-- ==== Sys2Proof/Laws/Step.lean ====
section
/-! SUPPORT. What the port, `step` and a run of commands can do, said once. -/

namespace Sys2Proof.Machine

theorem serveNext_idle {c : Config} {run : Instr → State → Result} {s : State} (h : s.inputs = []) :
    serveNext c run s = .next s := by
  simp [serveNext, h]

theorem serveNext_input {c : Config} {run : Instr → State → Result} {s : State} {p : PortInput} {rest : List PortInput}
    (h : s.inputs = p :: rest) : serveNext c run s = serveInput c run p { s with inputs := rest } := by
  simp [serveNext, h]

theorem serveInput_reset {c : Config} {run : Instr → State → Result} {cw : Option CommandWord} {s : State} :
    serveInput c run ⟨true, cw⟩ s = .next (applyReset c s) := rfl

theorem serveInput_none {c : Config} {run : Instr → State → Result} {s : State} :
    serveInput c run ⟨false, none⟩ s = .next s := rfl

theorem serveInput_word {c : Config} {run : Instr → State → Result} {w : CommandWord} {s : State} :
    serveInput c run ⟨false, some w⟩ s = serveWord run w s := rfl

theorem serveWord_legal {run : Instr → State → Result} {w : CommandWord} {s : State} {i : Instr} (h : decode w = .ok i) :
    serveWord run w s = run i s := by
  simp [serveWord, h]

theorem serveWord_illegal {run : Instr → State → Result} {w : CommandWord} {s : State} {e : Illegal}
    (h : decode w = .error e) :
    serveWord run w s = whenRunning s fun s => .next (raiseFault .illegalCmd s) := by
  simp [serveWord, h]

/-- What a step that answers a next state can have done. -/
theorem serveNext_next {c : Config} {run : Instr → State → Result} {s s' : State} (h : serveNext c run s = .next s') :
    (s.inputs = [] ∧ s' = s) ∨
    ∃ p rest, s.inputs = p :: rest ∧
      ((p.rst = true ∧ s' = applyReset c { s with inputs := rest }) ∨
       (p.rst = false ∧ p.cw = none ∧ s' = { s with inputs := rest }) ∨
       (p.rst = false ∧ ∃ w, p.cw = some w ∧
        ((∃ e, decode w = .error e ∧
            whenRunning { s with inputs := rest } (fun s => .next (raiseFault .illegalCmd s)) = .next s') ∨
         (∃ i, decode w = .ok i ∧ run i { s with inputs := rest } = .next s')))) := by
  unfold serveNext at h
  split at h
  · next hi =>
    cases h
    exact .inl ⟨hi, rfl⟩
  · next p rest hi =>
    refine .inr ⟨p, rest, hi, ?_⟩
    obtain ⟨rst, cw⟩ := p
    cases rst
    · cases cw with
      | none => cases h; exact .inr (.inl ⟨rfl, rfl, rfl⟩)
      | some w =>
        refine .inr (.inr ⟨rfl, w, rfl, ?_⟩)
        rw [serveInput_word] at h
        cases hd : decode w with
        | error e => rw [serveWord_illegal hd] at h; exact .inl ⟨e, rfl, h⟩
        | ok i => rw [serveWord_legal hd] at h; exact .inr ⟨i, rfl, h⟩
    · cases h
      exact .inl ⟨rfl, rfl⟩

/-! What a command can do. -/

/-- Every way a command performed by a running block can end in a next state: the state it leaves. -/
inductive Effect (c : Config) (s : State) : Instr → State → Prop
  | glyph (ch : CharCode) : Effect c s (.glyph ch) (respondOk 0 (glyphRom c ch) s)
  | cols (ch : CharCode) :
      Effect c s (.cols ch)
        (respondOk (BitVec.ofNat 4 (columnsForChar c ch).length) (packList (columnsForChar c ch)) s)
  | map {row k : Nat} {cell : Cell} (h : cellOfOperands row k = some cell) :
      Effect c s (.map row k) (respondOk 0 (coordData (physical c cell)) s)
  | mapFault {row k : Nat} (h : 7 < row ∨ 7 < k) : Effect c s (.map row k) (raiseFault .coordRange s)
  | scrollin (col8 : Column) : Effect c s (.scrollin col8) (respondOk 0 0 { s with fb := scrollIn s.fb col8 })
  | replace (frame : DisplayState) : Effect c s (.replace frame) (respondOk 0 0 { s with fb := frame })
  | tick {e : Entry} (h : s.currentEntry = some e) :
      Effect c s .tick (respondOk 0 ((wrapBit (s.advance e).cursor).setWidth 64) (s.advance e))
  | pixel {row k : Nat} {cell : Cell} (h : cellOfOperands row k = some cell) :
      Effect c s (.pixel row k) (respondOk 0 (pixelData (on s.fb cell) (physical c cell)) s)
  | pixelFault {row k : Nat} (h : 7 < row ∨ 7 < k) : Effect c s (.pixel row k) (raiseFault .coordRange s)
  | rdfb : Effect c s .rdfb (respondOk 0 s.fb s)
  | rdstat : Effect c s .rdstat (respondOk 0 (statusWord s) s)
  | stgclr : Effect c s .stgclr (respondOk 0 0 s.clearStg)
  | stgcol (col8 : Column) : Effect c s (.stgcol col8) (appendCommand c.seqMax [entryOfColumn col8] false s)
  | stgfrm (frame : DisplayState) : Effect c s (.stgfrm frame) (appendCommand c.seqMax [frame] false s)
  | stgchar (ch : CharCode) :
      Effect c s (.stgchar ch) (appendCommand c.seqMax ((stagedColumns c s.stgGlyph ch).map entryOfColumn) true s)
  | commitEmpty (tag : ModeTag) (h : s.stgLen = 0) : Effect c s (.commit tag) (reject .errEmpty s)
  | commit (tag : ModeTag) (h : s.stgLen ≠ 0) :
      Effect c s (.commit tag) (respondOk 0 (s.stgLen.setWidth 64) (s.install tag))

/-- A halted block ignores every command (R225). -/
theorem execIn_halted (c : Config) (i : Instr) {s : State} (h : s.fault = true) : execIn c i s = .next (ignoreHalted s) := by
  cases i <;> simp only [execIn, glyphIn, colsIn, mapIn, execScrollin,
    execReplace, execTick, pixelIn, execRdfb, execRdstat, execStgclr, stgcolIn, stgfrmIn, stgcharIn, execCommit] <;>
    exact whenRunning_halted h

/-- What a command that answers a next state has done. -/
theorem execIn_next {c : Config} {i : Instr} {s s' : State} (h : execIn c i s = .next s') :
    (s.fault = true ∧ s' = ignoreHalted s) ∨ (s.fault = false ∧ Effect c s i s') := by
  cases i <;> simp only [execIn, glyphIn, colsIn, mapIn, execScrollin, execReplace, execTick, pixelIn, execRdfb, execRdstat,
    execStgclr, stgcolIn, stgfrmIn, stgcharIn, execCommit] at h <;>
    obtain hh | ⟨hf, h⟩ := whenRunning_next h <;> first | exact .inl hh | refine .inr ⟨hf, ?_⟩
  case map =>
    split at h
    · cases h; exact .map ‹_›
    · cases h; exact .mapFault (cellOfOperands_none ‹_›)
  case pixel =>
    split at h
    · cases h; exact .pixel ‹_›
    · cases h; exact .pixelFault (cellOfOperands_none ‹_›)
  case tick =>
    split at h
    · cases h; exact .tick ‹_›
    · cases h
  case commit =>
    split at h
    · cases h; exact .commitEmpty _ ‹_›
    · cases h; exact .commit _ ‹_›
  all_goals cases h; constructor

/-- The same of this hardware's `exec`. -/
theorem exec_next {i : Instr} {s s' : State} (h : exec i s = .next s') :
    (s.fault = true ∧ s' = ignoreHalted s) ∨ (s.fault = false ∧ Effect Config.thisHardware s i s') := by
  cases i <;> exact execIn_next h

/-- What an append leaves: everything or nothing. -/
theorem appendCommand_cases (n : Nat) (new : List Entry) (g : Bool) (s : State) :
    (n < s.stgLen.toNat + new.length ∧ appendCommand n new g s = reject .errFull s) ∨
    (s.stgLen.toNat + new.length ≤ n ∧ appendCommand n new g s =
      respondOk (BitVec.ofNat 4 new.length) ((s.appendStg new g).stgLen.setWidth 64) (s.appendStg new g)) := by
  rcases Nat.lt_or_ge n (s.stgLen.toNat + new.length) with h | h
  · exact .inl ⟨h, appendCommand_full h⟩
  · exact .inr ⟨h, appendCommand_fits h⟩

/-! A run of commands. -/

theorem okOutcome_ok {s' : State} {r : Response} (h : s'.response = some r) (hok : r.status = .ok) :
    okOutcome (.next s') = some (s', r) := by
  simp [okOutcome, h, hok]

theorem okOutcome_some {o : Result} {s' : State} {r : Response} (h : okOutcome o = some (s', r)) :
    o = .next s' ∧ s'.response = some r ∧ r.status = .ok := by
  unfold okOutcome at h
  split at h
  · split at h
    · split at h
      · cases h
        exact ⟨rfl, ‹_›, ‹_›⟩
      · cases h
    · cases h
  · cases h
  · cases h

theorem runOk_cons {c : Config} {i : Instr} {is : List Instr} {s s' : State} {r : Response}
    (h : okOutcome (execIn c i s) = some (s', r)) :
    runOk c (i :: is) s = (runOk c is s').map fun p => (p.1, r :: p.2) := by
  simp [runOk, h]

end Sys2Proof.Machine
end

▸ Task requirements
Where the listing above reaches the line that contains "(s.stgLen.toNat + new.length ≤", start retyping, and finish with the line that contains "of commands. -/"; reproduce those lines exactly and no others.

▸ Answer area
    (s.stgLen.toNat + new.length ≤ n ∧ appendCommand n new g s =
      respondOk (BitVec.ofNat 4 new.length) ((s.appendStg new g).stgLen.setWidth 64) (s.appendStg new g)) := by
  rcases Nat.lt_or_ge n (s.stgLen.toNat + new.length) with h | h
  · exact .inl ⟨h, appendCommand_full h⟩
  · exact .inr ⟨h, appendCommand_fits h⟩

/-! A run of commands. -/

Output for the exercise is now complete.